[Dataset entries]
-- ==== Sys2Proof/Laws/KeptDispatch.lean ====
section
/-!
SUPPORT. The operations of Machine/Dispatch.lean keep the queue and the canonical form of the memories.
-/
namespace Sys2Proof.Machine

theorem kept_exec (i : Instr) (s : State) {pq : List Instr} (hk : Kept pq s) : KeptOut pq (exec i s) :=
  match i with
  | .tickBoundary m => kept_execTickBoundary m s hk
  | .tickKerfOpen => kept_execTickKerfOpen s hk
  | .tileCut tile => kept_execTileCut tile s hk
  | .subFrameStart link j => kept_execSubFrameStart link j s hk
  | .pollRound stores => kept_execPollRound stores s hk
  | .routeSet h a => kept_execRouteSet h a s hk
  | .gainSet h a => kept_execGainSet h a s hk
  | .routeClear h a => kept_execRouteClear h a s hk
  | .routeBatch h a => kept_execRouteBatch h a s hk
  | .routeQuery h dest resultAddr => kept_execRouteQuery h dest resultAddr s hk
  | .directSet h a => kept_execDirectSet h a s hk
  | .testgenSet h a => kept_execTestgenSet h a s hk
  | .tileLoad h a => kept_execTileLoad h a s hk
  | .tileLoadComplete tile => kept_execTileLoadComplete tile s hk
  | .tileClear h tile => kept_execTileClear h tile s hk
  | .tileSwap h tick mask => kept_execTileSwap h tick mask s hk
  | .paramWrite h a => kept_execParamWrite h a s hk
  | .rampSet h a => kept_execRampSet h a s hk
  | .dmemRead h a => kept_execDmemRead h a s hk
  | .rampQuery h tile resultAddr => kept_execRampQuery h tile resultAddr s hk
  | .benchCreate h bench quota => kept_execBenchCreate h bench quota s hk
  | .benchQuota h bench quota => kept_execBenchQuota h bench quota s hk
  | .benchDelete h bench => kept_execBenchDelete h bench s hk
  | .objAlloc h a => kept_execObjAlloc h a s hk
  | .objFree h tick handle => kept_execObjFree h tick handle s hk
  | .delaySet h a => kept_execDelaySet h a s hk
  | .playStart h a => kept_execPlayStart h a s hk
  | .playStop h tick handle rampMs => kept_execPlayStop h tick handle rampMs s hk
  | .captureCtrl h a => kept_execCaptureCtrl h a s hk
  | .benchWrite h a => kept_execBenchWrite h a s hk
  | .benchRead h a errors => kept_execBenchRead h a errors s hk
  | .snapTake h a => kept_execSnapTake h a s hk
  | .benchQuery h bench handle resultAddr => kept_execBenchQuery h bench handle resultAddr s hk
  | .scrub errors percent => kept_execScrub errors percent s hk
  | .linkCmd h a => kept_execLinkCmd h a s hk
  | .linkQuery h link resultAddr => kept_execLinkQuery h link resultAddr s hk
  | .eyeSurvey h linkMask => kept_execEyeSurvey h linkMask s hk
  | .eyeSurveyComplete r => kept_execEyeSurveyComplete r s hk
  | .nodeIdSet h id => kept_execNodeIdSet h id s hk
  | .linkSignalDetect link => kept_execLinkSignalDetect link s hk
  | .linkBlockLock link => kept_execLinkBlockLock link s hk
  | .linkEqComplete link ctle => kept_execLinkEqComplete link ctle s hk
  | .trainingMarker link m w => kept_execTrainingMarker link m w s hk
  | .frameMarker link m => kept_execFrameMarker link m s hk
  | .markerWindowExpiry link => kept_execMarkerWindowExpiry link s hk
  | .linkSignalLoss link signalGone => kept_execLinkSignalLoss link signalGone s hk
  | .trainTimeout link => kept_execTrainTimeout link s hk
  | .retryWait link => kept_execRetryWait link s hk
  | .slotReceived link x => kept_execSlotReceived link x s hk
  | .discover link cell => kept_execDiscover link cell s hk
  | .discoverSend link => kept_execDiscoverSend link s hk
  | .linkCtrlCell link cell => kept_execLinkCtrlCell link cell s hk
  | .attachReqRepeat link => kept_execAttachReqRepeat link s hk
  | .idAnnounce link cell => kept_execIdAnnounce link cell s hk
  | .idAnnouncePeriodic => kept_execIdAnnouncePeriodic s hk
  | .linkBer link => kept_execLinkBer link s hk
  | .pathReserve h a => kept_execPathReserve h a s hk
  | .pathSet link cell => kept_execPathSet link cell s hk
  | .pathReply link cell => kept_execPathReply link cell s hk
  | .pathReserveTimeout addCh copy => kept_execPathReserveTimeout addCh copy s hk
  | .tentativeExpiry link slot => kept_execTentativeExpiry link slot s hk
  | .pathRelease h tick addCh copy => kept_execPathRelease h tick addCh copy s hk
  | .pathClear link cell => kept_execPathClear link cell s hk
  | .pathBroken link cell => kept_execPathBroken link cell s hk
  | .pathQuery h addCh copy resultAddr => kept_execPathQuery h addCh copy resultAddr s hk
  | .switchRead h a => kept_execSwitchRead h a s hk
  | .pairSet h a => kept_execPairSet h a s hk
  | .pairDigest link cell => kept_execPairDigest link cell s hk
  | .roleSet h tick port role => kept_execRoleSet h tick port role s hk
  | .twinReadbackMismatch port position => kept_execTwinReadbackMismatch port position s hk
  | .twinDigestTakeover port => kept_execTwinDigestTakeover port s hk
  | .globalArm h a => kept_execGlobalArm h a s hk
  | .globalOp h a => kept_execGlobalOp h a s hk
  | .globalOpCell link cell => kept_execGlobalOpCell link cell s hk
  | .adopt link cell => kept_execAdopt link cell s hk
  | .doneCell link cell => kept_execDoneCell link cell s hk
  | .doneTimeout orig opNo => kept_execDoneTimeout orig opNo s hk
  | .globalResetWarm => kept_execGlobalResetWarm s hk
  | .timeSync link cell => kept_execTimeSync link cell s hk
  | .anchorLost => kept_execAnchorLost s hk
  | .anchorClaim => kept_execAnchorClaim s hk
  | .dpllUpdate phaseNs => kept_execDpllUpdate phaseNs s hk
  | .refSecond m => kept_execRefSecond m s hk
  | .refInputFault slot fault => kept_execRefInputFault slot fault s hk
  | .tickAlignment slot time => kept_execTickAlignment slot time s hk
  | .alignWaitExpiry => kept_execAlignWaitExpiry s hk
  | .pllUnlock pll => kept_execPllUnlock pll s hk
  | .pllLock pll fails measured => kept_execPllLock pll fails measured s hk
  | .pllMeasStart path value => kept_execPllMeasStart path value s hk
  | .pllMeasDone freqKhz => kept_execPllMeasDone freqKhz s hk
  | .refForce h tick cand => kept_execRefForce h tick cand s hk
  | .refQuery h resultAddr => kept_execRefQuery h resultAddr s hk
  | .pulseAlign h tick mask => kept_execPulseAlign h tick mask s hk
  | .timeSet h seconds => kept_execTimeSet h seconds s hk
  | .pulseCfgWrite path m value => kept_execPulseCfgWrite path m value s hk
  | .cmpSet h a => kept_execCmpSet h a s hk
  | .cmpFire unit => kept_execCmpFire unit s hk
  | .captureEdge source rising time => kept_execCaptureEdge source rising time s hk
  | .timeQuery h resultAddr => kept_execTimeQuery h resultAddr s hk
  | .ethCtrlWrite path port value => kept_execEthCtrlWrite path port value s hk
  | .ethLinkDown port => kept_execEthLinkDown port s hk
  | .ethFrameReceived port f => kept_execEthFrameReceived port f s hk
  | .pauseReceived port quanta => kept_execPauseReceived port quanta s hk
  | .pauseExpiry port => kept_execPauseExpiry port s hk
  | .pauseWatchdog port => kept_execPauseWatchdog port s hk
  | .pauseStuckClear path port value => kept_execPauseStuckClear path port value s hk
  | .pauseRefresh port => kept_execPauseRefresh port s hk
  | .ptpMessage port m => kept_execPtpMessage port m s hk
  | .ptpMasterSend port announce => kept_execPtpMasterSend port announce s hk
  | .aoipPacketReceived port p => kept_execAoipPacketReceived port p s hk
  | .aoipRxSet h a => kept_execAoipRxSet h a s hk
  | .aoipTxSet h a => kept_execAoipTxSet h a s hk
  | .aoipQuery h dir stream csPair resultAddr => kept_execAoipQuery h dir stream csPair resultAddr s hk
  | .aoipCsSet h tick stream pair block => kept_execAoipCsSet h tick stream pair block s hk
  | .portStart h tick port trigger => kept_execPortStart h tick port trigger s hk
  | .portReady port rate ratio => kept_execPortReady port rate ratio s hk
  | .portStartTimeout port => kept_execPortStartTimeout port s hk
  | .startSplit port => kept_execStartSplit port s hk
  | .portStop h tick port => kept_execPortStop h tick port s hk
  | .postclkEnd port => kept_execPostclkEnd port s hk
  | .portSlots h a => kept_execPortSlots h a s hk
  | .portFrame port f => kept_execPortFrame port f s hk
  | .portClockStop port => kept_execPortClockStop port s hk
  | .portQuery h port resultAddr => kept_execPortQuery h port resultAddr s hk
  | .aesCsSet h a => kept_execAesCsSet h a s hk
  | .aesQuery h port resultAddr => kept_execAesQuery h port resultAddr s hk
  | .aesCsBlock aes subframe => kept_execAesCsBlock aes subframe s hk
  | .psStart h tick mask => kept_execPsStart h tick mask s hk
  | .psStartTimeout ch => kept_execPsStartTimeout ch s hk
  | .psStop h tick mask rampMs => kept_execPsStop h tick mask rampMs s hk
  | .converterStop group => kept_execConverterStop group s hk
  | .psBudget h a => kept_execPsBudget h a s hk
  | .psFreqSet h a => kept_execPsFreqSet h a s hk
  | .psPfreqWrite path k value => kept_execPsPfreqWrite path k value s hk
  | .psModel h a => kept_execPsModel h a s hk
  | .psQuery h ch resultAddr => kept_execPsQuery h ch resultAddr s hk
  | .powerAllocate m => kept_execPowerAllocate m s hk
  | .pilotEstimate ch re microAmps => kept_execPilotEstimate ch re microAmps s hk
  | .ilimTrip ch => kept_execIlimTrip ch s hk
  | .shortCircuit ch cls => kept_execShortCircuit ch cls s hk
  | .psRetry ch => kept_execPsRetry ch s hk
  | .psDc ch => kept_execPsDc ch s hk
  | .psDieTemp ch => kept_execPsDieTemp ch s hk
  | .psRailOv group => kept_execPsRailOv group s hk
  | .psPvinLow => kept_execPsPvinLow s hk
  | .pvinRestored => kept_execPvinRestored s hk
  | .psRailSag group => kept_execPsRailSag group s hk
  | .directTrackingResume group => kept_execDirectTrackingResume group s hk
  | .hifModeWrite path value stores => kept_execHifModeWrite path value stores s hk
  | .wakeWrite stores => kept_execWakeWrite stores s hk
  | .remoteWakeWrite value => kept_execRemoteWakeWrite value s hk
  | .tunnelClaim h a => kept_execTunnelClaim h a s hk
  | .tunnelClaimTimeout target => kept_execTunnelClaimTimeout target s hk
  | .tunnelReg h a => kept_execTunnelReg h a s hk
  | .tunnelDrop h target => kept_execTunnelDrop h target s hk
  | .tunClaim link cell => kept_execTunClaim link cell s hk
  | .tunClaimAck link cell => kept_execTunClaimAck link cell s hk
  | .tunYield link cell => kept_execTunYield link cell s hk
  | .tunWrite link cell => kept_execTunWrite link cell s hk
  | .tunRead link cell => kept_execTunRead link cell s hk
  | .tunData link cell => kept_execTunData link cell s hk
  | .tunIrq link cell => kept_execTunIrq link cell s hk
  | .tunAck link cell => kept_execTunAck link cell s hk
  | .tunWake link cell => kept_execTunWake link cell s hk
  | .tunReg link cell => kept_execTunReg link cell s hk
  | .tunRegResp link cell => kept_execTunRegResp link cell s hk
  | .tunResend => kept_execTunResend s hk
  | .tunnelLost => kept_execTunnelLost s hk
  | .dmaCtrl h a => kept_execDmaCtrl h a s hk
  | .dmaDescriptorBegin ch stores => kept_execDmaDescriptorBegin ch stores s hk
  | .dmaDescriptorComplete ch => kept_execDmaDescriptorComplete ch s hk
  | .dmaBusError e => kept_execDmaBusError e s hk
  | .ringsStopped cause addr eventWriteFails => kept_execRingsStopped cause addr eventWriteFails s hk
  | .pciePerst low => kept_execPciePerst low s hk
  | .crcStart path unit value => kept_execCrcStart path unit value s hk
  | .crcDataB path unit value => kept_execCrcDataB path unit value s hk
  | .crcDataH path unit value => kept_execCrcDataH path unit value s hk
  | .crcDataW path unit value => kept_execCrcDataW path unit value s hk
  | .mbXfer h a w => kept_execMbXfer h a w s hk
  | .mbAddrNackRetry bus w => kept_execMbAddrNackRetry bus w s hk
  | .mbReset h bus => kept_execMbReset h bus s hk
  | .mbTargetAddress bus byte => kept_execMbTargetAddress bus byte s hk
  | .mbTargetByte bus byte => kept_execMbTargetByte bus byte s hk
  | .mbTargetReadByte bus => kept_execMbTargetReadByte bus s hk
  | .mbStop bus repeated inByte => kept_execMbStop bus repeated inByte s hk
  | .mbStuck bus sclLow => kept_execMbStuck bus sclLow s hk
  | .mbRstReceived bus => kept_execMbRstReceived bus s hk
  | .mbRstReleaseCheck bus scl sda => kept_execMbRstReleaseCheck bus scl sda s hk
  | .mbTargetRequest bus e => kept_execMbTargetRequest bus e s hk
  | .mbRequestUnserved bus => kept_execMbRequestUnserved bus s hk
  | .mbServeInband bus header => kept_execMbServeInband bus header s hk
  | .mbAlertServe bus bytes lineLow => kept_execMbAlertServe bus bytes lineLow s hk
  | .mbAraRead bus wins => kept_execMbAraRead bus wins s hk
  | .mbTgtReqSet path bus value => kept_execMbTgtReqSet path bus value s hk
  | .mbTgtReqClear path bus value => kept_execMbTgtReqClear path bus value s hk
  | .faultQuietExpiry source inst => kept_execFaultQuietExpiry source inst s hk
  | .sumpQuery h a => kept_execSumpQuery h a s hk
  | .sumpClear h a => kept_execSumpClear h a s hk
  | .propose path value => kept_execPropose path value s hk
  | .withdraw path value => kept_execWithdraw path value s hk
  | .protConfirm path value => kept_execProtConfirm path value s hk
  | .protTimeout => kept_execProtTimeout s hk
  | .protStoreDone => kept_execProtStoreDone s hk
  | .ageQuery h resultAddr => kept_execAgeQuery h resultAddr s hk
  | .ageDecide h a => kept_execAgeDecide h a s hk
  | .ageVddAdjust worstPs => kept_execAgeVddAdjust worstPs s hk
  | .ageSurvey r => kept_execAgeSurvey r s hk
  | .powerOn compat pvinAbsent => kept_execPowerOn compat pvinAbsent s hk
  | .pinReset => kept_execPinReset s hk
  | .brownOut => kept_execBrownOut s hk
  | .overTemperature => kept_execOverTemperature s hk
  | .overTemperatureRecover compat => kept_execOverTemperatureRecover compat s hk
  | .imageVerified a b => kept_execImageVerified a b s hk
  | .hostReady => kept_execHostReady s hk
  | .slotCheck c => kept_execSlotCheck c s hk
  | .warmWrite path value => kept_execWarmWrite path value s hk
  | .warmReset => kept_execWarmReset s hk
  | .watchdog => kept_execWatchdog s hk
  | .setupLock path value => kept_execSetupLock path value s hk
  | .storeRate path value => kept_execStoreRate path value s hk
  | .glbTickLoRead path => kept_execGlbTickLoRead path s hk
  | .imgCommit h a => kept_execImgCommit h a s hk
  | .imgCommitStepDone e => kept_execImgCommitStepDone e s hk
  | .imgSelect h slot => kept_execImgSelect h slot s hk
  | .cfgSet h prefId => kept_execCfgSet h prefId s hk
  | .sleep h a => kept_execSleep h a s hk
  | .sleepWake source => kept_execSleepWake source s hk
  | .meterClear path value => kept_execMeterClear path value s hk
  | .meterSrcWrite path e value => kept_execMeterSrcWrite path e value s hk
  | .linkEnableWrite path link value => kept_execLinkEnableWrite path link value s hk
  | .testDbgRead path value => kept_execTestDbgRead path value s hk
  | .testDbgWrite path value => kept_execTestDbgWrite path value s hk
  | .testDbgDone slvErr => kept_execTestDbgDone slvErr s hk
  | .traceEnable path value => kept_execTraceEnable path value s hk
  | .registerWrite path offset value => kept_execRegisterWrite path offset value s hk
  | .refSignalDetect slot => kept_execRefSignalDetect slot s hk
  | .ethLinkUp port fecLock anPause => kept_execEthLinkUp port fecLock anPause s hk
  | .cellReceived link cell crc => kept_execCellReceived link cell crc s hk
  | .pstageTickStep => kept_execPstageTickStep s hk
  | .clampIdleRestart group => kept_execClampIdleRestart group s hk
  | .dieTempRecover ch => kept_execDieTempRecover ch s hk
  | .tunnelRegTimeout target rseq => kept_execTunnelRegTimeout target rseq s hk
  | .mbBusFree bus w => kept_execMbBusFree bus w s hk
  | .mbXferTimeout bus seq => kept_execMbXferTimeout bus seq s hk
  | .mbRstDriveEnd bus => kept_execMbRstDriveEnd bus s hk
  | .storeWriteDone kind => kept_execStoreWriteDone kind s hk
  | .retrainSquelchEnd link => kept_execRetrainSquelchEnd link s hk

end Sys2Proof.Machine
end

Your assignment: Your answer should be the lines of the records that hold the string "source".

Exercise result:
  | .captureEdge source rising time => kept_execCaptureEdge source rising time s hk
  | .faultQuietExpiry source inst => kept_execFaultQuietExpiry source inst s hk
  | .sleepWake source => kept_execSleepWake source s hk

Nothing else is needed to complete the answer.